Noah Birksted-Breen is a theatre director, writer and translator. After doing a Modern Languages degree at Oxford University, including one year at the St. Petersburg State University, he completed an MA in Playwriting at the Central School of Speech and Drama in London. In 2005 he co-founded Sputnik Theatre Company, which is dedicated to bringing contemporary Russian plays to the UK, and has so far produced five plays for his company. Sputnik also launched the first Russian Theatre Festival in the UK in 2010 with four new Russian-language plays translated into English and premiered at the Soho Theatre. In 2006 Noah won the ITV Theatre Directors’ Award, working for a year and a half as resident director at Hampstead Theatre. He has translated plays by, among others, Oleg Bogaev, Yelena Gremina, Natalia Kolyada, Natalia Moshina, Yuri Klavdiev, and Yaroslava Pulinovich.
Julia Sherwood, Asymptote’s editor-at-large for Slovakia, caught up with Noah in the middle of his commute between Oxford, where he’s in the final stages of his doctoral dissertation, and London, where he lives with his family.
JS: I first came across Sputnik back in 2005 or 2006, when I saw your brilliant production of Russian National Mail at the Old Red Lion theatre. How did you discover this play, what sparked your interest in contemporary Russian drama and how did Sputnik Theatre start?
NBB: I started hearing that new Russian playwriting was vibrant and began to actively look into it. I was travelling to Russia a lot at that time in my job as a project manager for an NGO that was working in that region, so I could also attend plays. Then, in 2005 I co-founded Sputnik with Leila Gray and started producing new Russian plays. Russian National Mail by Oleg Bogaev was our first production. Right now Sputnik consists of me and then different collaborators for each project. I also have a Board of Trustees—people who are quite big in the industry and they help out. Ideally, I’d like to have a Russian set designer to work with on a permanent basis, and money to commission Russian playwrights, but funding is a problem.
Over the past 3 or 4 years I haven’t produced any plays as I’ve been working on my doctorate—on contemporary Russian playwriting between 2000 and 2014, focusing on four specific theatre companies and their programming of new plays. However, it is a practice-based doctorate, and it includes a non-academic part, in cooperation with Plymouth’s Theatre Royal, so I was able to continue the work I’ve been doing with Sputnik and bring it to a larger theatre. In consultation with the artistic director, Simon Stokes, we identified four plays, which I translated. As it is very difficult to sell a new Russian play in the UK in general and even more so to a regional audience, rather than doing full productions we decided to do them as rehearsed readings at the Frontline Club in London. This was January 2016. The first play was Dr. by Yelena Isaeva, one of the longest running productions of teatr.doc, the renowned studio theatre in Moscow. It’s a surprising, sometimes shocking, often funny and moving play about contemporary medicine in rural Russia. Then we did Joan, by Yaroslava Pulinovich, which is a play about a self-made businesswoman who has made it to the top for all the wrong reasons, and about the ruthless business practices of 1990s Russia and its gangster capitalism. For the third play, Grandchildren: The Second Act, Alexandra Polivanova and Mikhail Kaluzhsky interviewed the grandchildren of prominent Stalinists, whose testimonies bear witness to the very human desire to forgive those we love, even when we know their worst crimes. And last but not least, Mikhail Durnenkov’s The War Has Not Yet Started depicts the dehumanising effects of living in a society on the brink of an all-out war. (videos of post-performance discussions can be viewed here, here, here and here).

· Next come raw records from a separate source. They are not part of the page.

/-- Settles O10: an aligned write reaches the entry or the generation word its offset names, and there the instance, the state of its
tenant and the value decide. -/
theorem tableWritesGoToTheShadow : Obligations.TableWritesGoToTheShadow := by
  refine ⟨?shadow, ?discarded, ?commit, ?entryNotLive, ?wordNotLive⟩
  case shadow =>
    intro s fn off i k v ⟨hup, htakes, hadmin⟩ hslot hpair hstream hlive hok
    rw [exec_shadowWrite_entry v hup htakes (mayWrite_of_isAdmin hadmin off) (State.isAdmin_vf hadmin) hslot hpair,
      writeSlot_open _ _ _ _ hstream hlive, if_pos hok]
  case discarded =>
    intro s fn off i k v ⟨hup, htakes, hadmin⟩ hslot hpair hcause
    rw [exec_shadowWrite_entry v hup htakes (mayWrite_of_isAdmin hadmin off) (State.isAdmin_vf hadmin) hslot hpair]
    by_cases hstream : i = streamInst
    · subst hstream
      rw [writeSlot_stream, blkOf_streamEntry hslot]
    · obtain ⟨hlive, hbad⟩ := hcause.resolve_left hstream
      rw [writeSlot_open _ _ _ _ hstream hlive, if_neg (by simp [hbad])]
  case commit =>
    intro s fn off i v ⟨hup, htakes, hadmin⟩ hgen hcommit hlive
    refine ⟨s.setCommit i, ?_, (State.setCommit_keeps (List.Subset.refl _) (Keeps.refl _ s)).1, ?_⟩
    · rw [exec_genctlCommit_word v hup htakes (mayWrite_of_isAdmin hadmin off) (State.isAdmin_vf hadmin) hgen,
        if_neg Bool.false_ne_true, writeGenctl_open hcommit hlive]
    · simpa using fun j (hne : j ≠ i) => State.setCommit_inst_ne s hne
  case entryNotLive =>
    intro s fn off t k v hup htakes hmay hvf ht hslot hdead
    rw [exec_shadowWrite_entry v hup htakes hmay hvf hslot (pairWritable_of_admission hvf hslot (by omega)),
      writeSlot_notLive _ _ _ _ (by omega) (by omega) (by simpa using hdead)]
  case wordNotLive =>
    intro s fn off t drain v hup htakes hmay hvf ht hgen hdead
    rw [exec_genctlCommit_word v hup htakes hmay hvf hgen]
    cases drain with
    | true => rw [if_pos rfl, blkOf_admissionWord hgen (by omega) (by omega)]
    | false => rw [if_neg Bool.false_ne_true, writeGenctl_notLive fn.port v (by omega) (by omega) (by simpa using hdead)]

end Sys2Proof.Machine
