-- ==== Sys2Proof/Syntax.lean ====
section
/-! DEFINITION. The operations (spec/30_encoding.md R45) and the data formats (R47 to R51), one constructor for each row of
spec/opcode_table.json. -/

namespace Sys2Proof

/-- A message: a time stamp and 14 bytes (R52). -/
structure Message where
  ts : BitVec 64
  bytes : Frame
  deriving DecidableEq, Repr

/-- The operand of `RM.TC`: "14 bytes (or the payload)" (R114). -/
inductive TcOperand
  | frame (bytes : Frame)
  | payload (me : Payload)
  deriving DecidableEq, Repr

/-- One operation of the block with its operands, or one data word presented under its format. -/
inductive Instr
  | reset
  | sdRead (n : Nat)
  | pcRead (n : Nat)
  | pwInit
  | pwGet (i : Int)
  | pwFull
  | pwAdv
  | pwAdvn (n : Int)
  | pwPos
  | dmNext
  | crcBit (bytes : List Byte)
  | crcByte (bytes : List Byte)
  | crcChk (bytes : List Byte)
  | bitsX (value : BitVec 64) (start size : Int)
  | rmParse (ts : BitVec 64) (bytes : List Byte)
  | rmDf (bytes : Frame)
  | rmIcao (bytes : Frame)
  | rmMe (bytes : Frame)
  | rmTc (src : TcOperand)
  | rmClass (tc : BitVec 5)
  | grayDec (g w : Nat)
  | altDec (alt : BitVec 12)
  | posDec (msg : Message)
  | cprNl (lat : ℚ)
  | cprDec (x0 y0 x1 y1 : BitVec 17) (recent : Bool)
  | fmtSampleWord (u : BitVec 12)
  | fmtFrame (bytes : Frame)
  | fmtFrameDf17 (bytes : Frame)
  | fmtMe (me : Payload)
  | fmtMePosition (me : Payload)
  | fmtAltQ1 (alt : BitVec 12)
  | fmtAltQ0 (alt : BitVec 12)
  deriving DecidableEq, Repr

end Sys2Proof
end

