-- ==== Sys2Proof/Machine/Params.lean ====
section
/-! DEFINITION. The constants of spec/00_scope.md R8 and R9 with the values of this hardware. -/

namespace Sys2Proof.Machine

/-- `BIAS` (R8): the recentring offset. -/
def bias : Int := 2048

/-- `BATCH` (R8): the capacity of each bank, in power samples. -/
def batch : Nat := 65536

/-- `FRAME_SPAN` (R8): the samples skipped after a frame is returned. -/
def frameSpan : Nat := 1200

/-- `TS_SCALE` (R8): time stamp units per sample. -/
def tsScale : Nat := 100

/-- `DF_ADSB` (R8): the required downlink format. -/
def dfAdsb : BitVec 5 := 17

/-- `GEN` (R8): the CRC-24 generator. -/
def gen : BitVec 24 := 0xFFF409

/-- `HALF` (R8): the distance between the two sub-positions of a bit. -/
def half : Nat := 5

/-- `DATA_OFS` (R9, D13): the first sub-position of frame bit 0. -/
def dataOfs : Nat := 80

/-- `BIT_SPAN` (R9, D13): samples per frame bit. -/
def bitSpan : Nat := 10

/-- The table of R113 (general knowledge G1, log 15). -/
def tcClassTable : List Kind :=
  [.none] ++ List.replicate 4 .ident ++ List.replicate 4 .none ++ List.replicate 10 .position ++ [.velocity] ++
    List.replicate 3 .position ++ List.replicate 9 .none

/-- The configuration of this hardware: the values the spec takes (R8, R9; log 15, log 16). -/
def iqd : Config where
  nextOfs := 10
  oneIsRising := true
  altLsb := 36
  parBit := 34
  altPerm := [4, 2, 0, 10, 8, 6, 5, 3, 1, 11, 9, 7]
  tcClass := tcClassTable
  ftToM := 381 / 1250

/-- The kind the type code `tc` selects (R113). -/
def classOf (cfg : Config) (tc : BitVec 5) : Kind :=
  cfg.tcClass.getD tc.toNat .none

end Sys2Proof.Machine
end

JS: I managed to catch two of the plays at the Frontline Club: Joan and Grandchildren; both were excellent and very different. Are you planning to publish these four plays and can we expect to see full productions of any of them?
NBB: I published two of the plays, Dr. and Grandchildren, in a bilingual edition, and have included all the footnotes so you can get a full experience of the text, if you’re interested. I published them through Sputnik, funded by the Translation Institute (Institut perevoda) in Moscow. As for full productions, the rehearsed readings were very well received and Simon Stokes really liked one of the plays, The War Has Not Yet Started. He decided to do a full production at the Theatre Royal in Plymouth in May 2016, directed by Michael Fentiman. He is more of an auteur director, adding his own images, rather than a typical new play director, where you’re tend to be quite faithful to the script. The result worked extremely successful—very theatrical and enjoyable—though it felt rather eclectic in places. It’s very hard to get attention for a new Russian play so it was covered mostly by the local press, and by the Stage, the industry paper.

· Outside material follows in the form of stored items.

-- ==== Sys2Proof/Decode.lean ====
section
/-! DEFINITION. The request encoding: decoder and encoder. The select codes and the data formats are the spec's
(spec/30_encoding.md R45, R47 to R51); the operand bytes and the tag of a data word are the model's (log 2, log 3). -/

namespace Sys2Proof

/-- Why bytes are no request. -/
inductive DecodeError
  /-- the bytes end before the operands do -/
  | truncated
  /-- an operation code 0x19 to 0x1F (R45, R54) -/
  | unassignedCode
  /-- bits that the encoding fixes at zero are not zero (R47; log 2) -/
  | reservedBits
  deriving DecidableEq, Repr

/-- The `n` bytes of `v`, least significant first. -/
def leBytes : Nat → Nat → List Byte
  | 0, _ => []
  | n + 1, v => BitVec.ofNat 8 v :: leBytes n (v / 256)

/-- The `n` bytes of `v`, most significant first. -/
def beBytes (n v : Nat) : List Byte :=
  (leBytes n v).reverse

/-- The bytes of an integer operand: eight, two's complement, least significant first (log 2). -/
def intBytes (i : Int) : List Byte :=
  leBytes 8 (BitVec.ofInt 64 i).toNat

/-- Take `n` bytes off the front. -/
def takeBytes : Nat → List Byte → Except DecodeError (List Byte × List Byte)
  | 0, r => .ok ([], r)
  | _ + 1, [] => .error .truncated
  | n + 1, b :: r =>
    match takeBytes n r with
    | .ok (bs, r') => .ok (b :: bs, r')
    | .error e => .error e

/-- The number whose bytes are given, least significant first. -/
def leValue : List Byte → Nat
  | [] => 0
  | b :: r => b.toNat + 256 * leValue r

/-- Take an `n`-byte number, least significant byte first. -/
def takeNat (n : Nat) (r : List Byte) : Except DecodeError (Nat × List Byte) :=
  match takeBytes n r with
  | .ok (bs, r') => .ok (leValue bs, r')
  | .error e => .error e

/-- Take an eight-byte two's complement integer. -/
def takeInt (r : List Byte) : Except DecodeError (Int × List Byte) :=
  match takeNat 8 r with
  | .ok (v, r') => .ok ((BitVec.ofNat 64 v).toInt, r')
  | .error e => .error e

/-- Take an `n`-byte number that fits `w` bits. -/
def takeBits (n w : Nat) (r : List Byte) : Except DecodeError (BitVec w × List Byte) :=
  match takeNat n r with
  | .ok (v, r') => if v < 2 ^ w then .ok (BitVec.ofNat w v, r') else .error .reservedBits
  | .error e => .error e

/-- Take the 14 bytes of a frame, `F[0]` first. -/
def takeFrame : List Byte → Except DecodeError (Frame × List Byte)
  | f0 :: f1 :: f2 :: f3 :: f4 :: f5 :: f6 :: f7 :: f8 :: f9 :: f10 :: f11 :: f12 :: f13 :: r =>
    .ok (#v[f0, f1, f2, f3, f4, f5, f6, f7, f8, f9, f10, f11, f12, f13], r)
  | _ => .error .truncated

/-- Take the seven bytes of a payload, the most significant first (R34). -/
def takePayload (r : List Byte) : Except DecodeError (Payload × List Byte) :=
  match takeBytes 7 r with
  | .ok (bs, r') => .ok (BitVec.ofNat 56 (leValue bs.reverse), r')
  | .error e => .error e

/-- Take a byte list: four bytes of length, then the bytes (log 2). -/
def takeList (r : List Byte) : Except DecodeError (List Byte × List Byte) :=
  match takeNat 4 r with
  | .ok (n, r') => takeBytes n r'
  | .error e => .error e

/-- The operation codes of R45. -/
def opCode : Instr → Option Nat
  | .reset => some 0x00
  | .sdRead _ => some 0x01
  | .pcRead _ => some 0x02
  | .pwInit => some 0x03
  | .pwGet _ => some 0x04
  | .pwFull => some 0x05
  | .pwAdv => some 0x06
  | .pwAdvn _ => some 0x07
  | .pwPos => some 0x08
  | .dmNext => some 0x09
  | .crcBit _ => some 0x0A
  | .crcByte _ => some 0x0B
  | .crcChk _ => some 0x0C
  | .bitsX .. => some 0x0D
  | .rmParse .. => some 0x0E
  | .rmDf _ => some 0x0F
  | .rmIcao _ => some 0x10
  | .rmMe _ => some 0x11
  | .rmTc _ => some 0x12
  | .rmClass _ => some 0x13
  | .grayDec .. => some 0x14
  | .altDec _ => some 0x15
  | .posDec _ => some 0x16
  | .cprNl _ => some 0x17
  | .cprDec .. => some 0x18
  | .fmtSampleWord _ | .fmtFrame _ | .fmtFrameDf17 _ | .fmtMe _ | .fmtMePosition _ | .fmtAltQ1 _ | .fmtAltQ0 _ => none

/-- The tag byte before a 16-bit sample word (log 3). -/
def tagSample : Nat := 0x20
/-- The tag byte before a 112-bit frame (log 3). -/
def tagFrame : Nat := 0x40
/-- The tag byte before a 56-bit payload (log 3). -/
def tagPayload : Nat := 0x60
/-- The tag byte before a 12-bit altitude field (log 3). -/
def tagAlt : Nat := 0x80

/-- The operands of `RM.TC`: a form bit in a byte, 0 for a frame and 1 for a payload (R114, log 2). -/
def takeTc (r : List Byte) : Except DecodeError (Instr × List Byte) := do
  let (form, r) ← takeBits 1 1 r
  if form = 0 then
    let (f, r) ← takeFrame r
    .ok (.rmTc (.frame f), r)
  else
    let (me, r) ← takePayload r
    .ok (.rmTc (.payload me), r)

/-- The operands of `GRAY.DEC`: a byte `w` and four bytes `g`, at every value (R118, log 2, log 30). -/
def takeGray (r : List Byte) : Except DecodeError (Instr × List Byte) := do
  let (w, r) ← takeNat 1 r
  let (g, r) ← takeNat 4 r
  .ok (.grayDec g w, r)

/-- The operand of `CPR.NL`: eight bytes of numerator and eight bytes of denominator less one (log 2). -/
def takeNl (r : List Byte) : Except DecodeError (Instr × List Byte) := do
  let (num, r) ← takeInt r
  let (den', r) ← takeNat 8 r
  .ok (.cprNl (mkRat num (den' + 1)), r)

/-- The operands of `CPR.DEC`: three bytes for each 17-bit field and one for `recent` (log 2). -/
def takeCpr (r : List Byte) : Except DecodeError (Instr × List Byte) := do
  let (x0, r) ← takeBits 3 17 r
  let (y0, r) ← takeBits 3 17 r
  let (x1, r) ← takeBits 3 17 r
  let (y1, r) ← takeBits 3 17 r
  let (recent, r) ← takeBits 1 1 r
  .ok (.cprDec x0 y0 x1 y1 (recent.getLsbD 0), r)

/-- A frame data word: one of the two frame rows (R48, R56). -/
def frameRow (f : Frame) : Instr :=
  if Machine.frameDf f = Machine.dfAdsb then .fmtFrameDf17 f else .fmtFrame f

/-- A payload data word: one of the two payload rows (R49, R50). -/
def payloadRow (me : Payload) : Instr :=
  if Machine.classOf Machine.iqd (Machine.payloadTc me) = .position then .fmtMePosition me else .fmtMe me

/-- An altitude data word: one of the two altitude rows (R51). -/
def altRow (alt : BitVec 12) : Instr :=
  if Machine.altQ alt then .fmtAltQ1 alt else .fmtAltQ0 alt

/-- The request whose first byte is `code` and whose further bytes begin `r`. -/
def decodeAs (code : Nat) (r : List Byte) : Except DecodeError (Instr × List Byte) :=
  match code with
  | 0x00 => .ok (.reset, r)
  | 0x01 => do let (n, r) ← takeNat 4 r; .ok (.sdRead n, r)
  | 0x02 => do let (n, r) ← takeNat 4 r; .ok (.pcRead n, r)
  | 0x03 => .ok (.pwInit, r)
  | 0x04 => do let (i, r) ← takeInt r; .ok (.pwGet i, r)
  | 0x05 => .ok (.pwFull, r)
  | 0x06 => .ok (.pwAdv, r)
  | 0x07 => do let (n, r) ← takeInt r; .ok (.pwAdvn n, r)
  | 0x08 => .ok (.pwPos, r)
  | 0x09 => .ok (.dmNext, r)
  | 0x0A => do let (b, r) ← takeList r; .ok (.crcBit b, r)
  | 0x0B => do let (b, r) ← takeList r; .ok (.crcByte b, r)
  | 0x0C => do let (b, r) ← takeList r; .ok (.crcChk b, r)
  | 0x0D => do
    let (v, r) ← takeBits 8 64 r
    let (start, r) ← takeInt r
    let (size, r) ← takeInt r
    .ok (.bitsX v start size, r)
  | 0x0E => do
    let (ts, r) ← takeBits 8 64 r
    let (b, r) ← takeList r
    .ok (.rmParse ts b, r)
  | 0x0F => do let (f, r) ← takeFrame r; .ok (.rmDf f, r)
  | 0x10 => do let (f, r) ← takeFrame r; .ok (.rmIcao f, r)
  | 0x11 => do let (f, r) ← takeFrame r; .ok (.rmMe f, r)
  | 0x12 => takeTc r
  | 0x13 => do let (tc, r) ← takeBits 1 5 r; .ok (.rmClass tc, r)
  | 0x14 => takeGray r
  | 0x15 => do let (alt, r) ← takeBits 2 12 r; .ok (.altDec alt, r)
  | 0x16 => do
    let (ts, r) ← takeBits 8 64 r
    let (f, r) ← takeFrame r
    .ok (.posDec ⟨ts, f⟩, r)
  | 0x17 => takeNl r
  | 0x18 => takeCpr r
  | 0x20 => do let (u, r) ← takeBits 2 12 r; .ok (.fmtSampleWord u, r)
  | 0x40 => do let (f, r) ← takeFrame r; .ok (frameRow f, r)
  | 0x60 => do let (me, r) ← takePayload r; .ok (payloadRow me, r)
  | 0x80 => do let (alt, r) ← takeBits 2 12 r; .ok (altRow alt, r)
  | code => .error (if code < 0x20 then .unassignedCode else .reservedBits)

/-- Decode the request at the front of `bs`: the operation or data word and the bytes after it. -/
def decode : List Byte → Except DecodeError (Instr × List Byte)
  | [] => .error .truncated
  | b :: r => decodeAs b.toNat r

/-- A request of operation code `code` and operand bytes `bs`. -/
def request (code : Nat) (bs : List Byte) : List Byte :=
  BitVec.ofNat 8 code :: bs

/-- The bytes of a byte-list operand. -/
def listBytes (b : List Byte) : List Byte :=
  leBytes 4 b.length ++ b

/-- The bytes of a well-formed operation or data word, from R45 and the operand sizes of log 2 and log 3. -/
def encode : Instr → List Byte
  | .reset => request 0x00 []
  | .sdRead n => request 0x01 (leBytes 4 n)
  | .pcRead n => request 0x02 (leBytes 4 n)
  | .pwInit => request 0x03 []
  | .pwGet i => request 0x04 (intBytes i)
  | .pwFull => request 0x05 []
  | .pwAdv => request 0x06 []
  | .pwAdvn n => request 0x07 (intBytes n)
  | .pwPos => request 0x08 []
  | .dmNext => request 0x09 []
  | .crcBit b => request 0x0A (listBytes b)
  | .crcByte b => request 0x0B (listBytes b)
  | .crcChk b => request 0x0C (listBytes b)
  | .bitsX v start size => request 0x0D (leBytes 8 v.toNat ++ intBytes start ++ intBytes size)
  | .rmParse ts b => request 0x0E (leBytes 8 ts.toNat ++ listBytes b)
  | .rmDf f => request 0x0F f.toList
  | .rmIcao f => request 0x10 f.toList
  | .rmMe f => request 0x11 f.toList
  | .rmTc (.frame f) => request 0x12 (0 :: f.toList)
  | .rmTc (.payload me) => request 0x12 (1 :: beBytes 7 me.toNat)
  | .rmClass tc => request 0x13 (leBytes 1 tc.toNat)
  | .grayDec g w => request 0x14 (leBytes 1 w ++ leBytes 4 g)
  | .altDec alt => request 0x15 (leBytes 2 alt.toNat)
  | .posDec msg => request 0x16 (leBytes 8 msg.ts.toNat ++ msg.bytes.toList)
  | .cprNl lat => request 0x17 (intBytes lat.num ++ leBytes 8 (lat.den - 1))
  | .cprDec x0 y0 x1 y1 recent =>
    request 0x18 (leBytes 3 x0.toNat ++ leBytes 3 y0.toNat ++ leBytes 3 x1.toNat ++ leBytes 3 y1.toNat ++
      leBytes 1 recent.toNat)
  | .fmtSampleWord u => request tagSample (leBytes 2 u.toNat)
  | .fmtFrame f => request tagFrame f.toList
  | .fmtFrameDf17 f => request tagFrame f.toList
  | .fmtMe me => request tagPayload (beBytes 7 me.toNat)
  | .fmtMePosition me => request tagPayload (beBytes 7 me.toNat)
  | .fmtAltQ1 alt => request tagAlt (leBytes 2 alt.toNat)
  | .fmtAltQ0 alt => request tagAlt (leBytes 2 alt.toNat)

/-- The operand bytes of the longest fixed request: 8 + 8 + 8 (`BITS.X`). -/
def longestOperands : Nat := 24

/-- The bytes of a row of spec/opcode_table.json whose `nbits` bits are `w`: an operation (format OP5) with operand
bytes of zero, or a data word under the tag of its format. -/
def tableBytes (nbits w : Nat) : List Byte :=
  if nbits ≤ 8 then request w (List.replicate longestOperands 0)
  else if nbits = 12 then request tagAlt (leBytes 2 w)
  else if nbits = 16 then request tagSample (leBytes 2 w)
  else if nbits = 56 then request tagPayload (beBytes 7 w)
  else if nbits = 112 then request tagFrame (beBytes 14 w)
  else []

/-- The bytes of the request at the front of `bs` alone. -/
def firstRequest (bs : List Byte) : List Byte :=
  match decode bs with
  | .ok (_, r) => bs.take (bs.length - r.length)
  | .error _ => bs

/-- The operation or data word that the decoder reads from a table word (a fixed name of the host's). -/
def decodeTableWord (nbits w : Nat) : Option Instr :=
  match decode (tableBytes nbits w) with
  | .ok (i, _) => some i
  | .error _ => none

end Sys2Proof
end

It was good to see how well Durnenkov’s play worked in Plymouth as artistic directors often assume that a contemporary Russian play can only be staged in a niche theatre like the Royal Court, or The Bush, or the Gate or some other theatre that specializes in contemporary plays. In fact, a play like Joan is actually quite a crowd pleaser and the Royal Court would not necessarily be interested whereas—I may be hopelessly idealistic here—I feel that it could actually be staged in a more mainstream theatre. It’s a sort of revenge drama, which asks big questions but at the same time it’s a very entertaining piece with a great deal of situational comedy. The problem is how to convince theatre managers—I spoke to a couple of directors and they felt it could only be staged if there was a star actor in the main role, because otherwise no-one is going to come and see a new Russian play. But if you got Helen McCrory it could be put on at the Old Vic, or the Young Vic [laughs].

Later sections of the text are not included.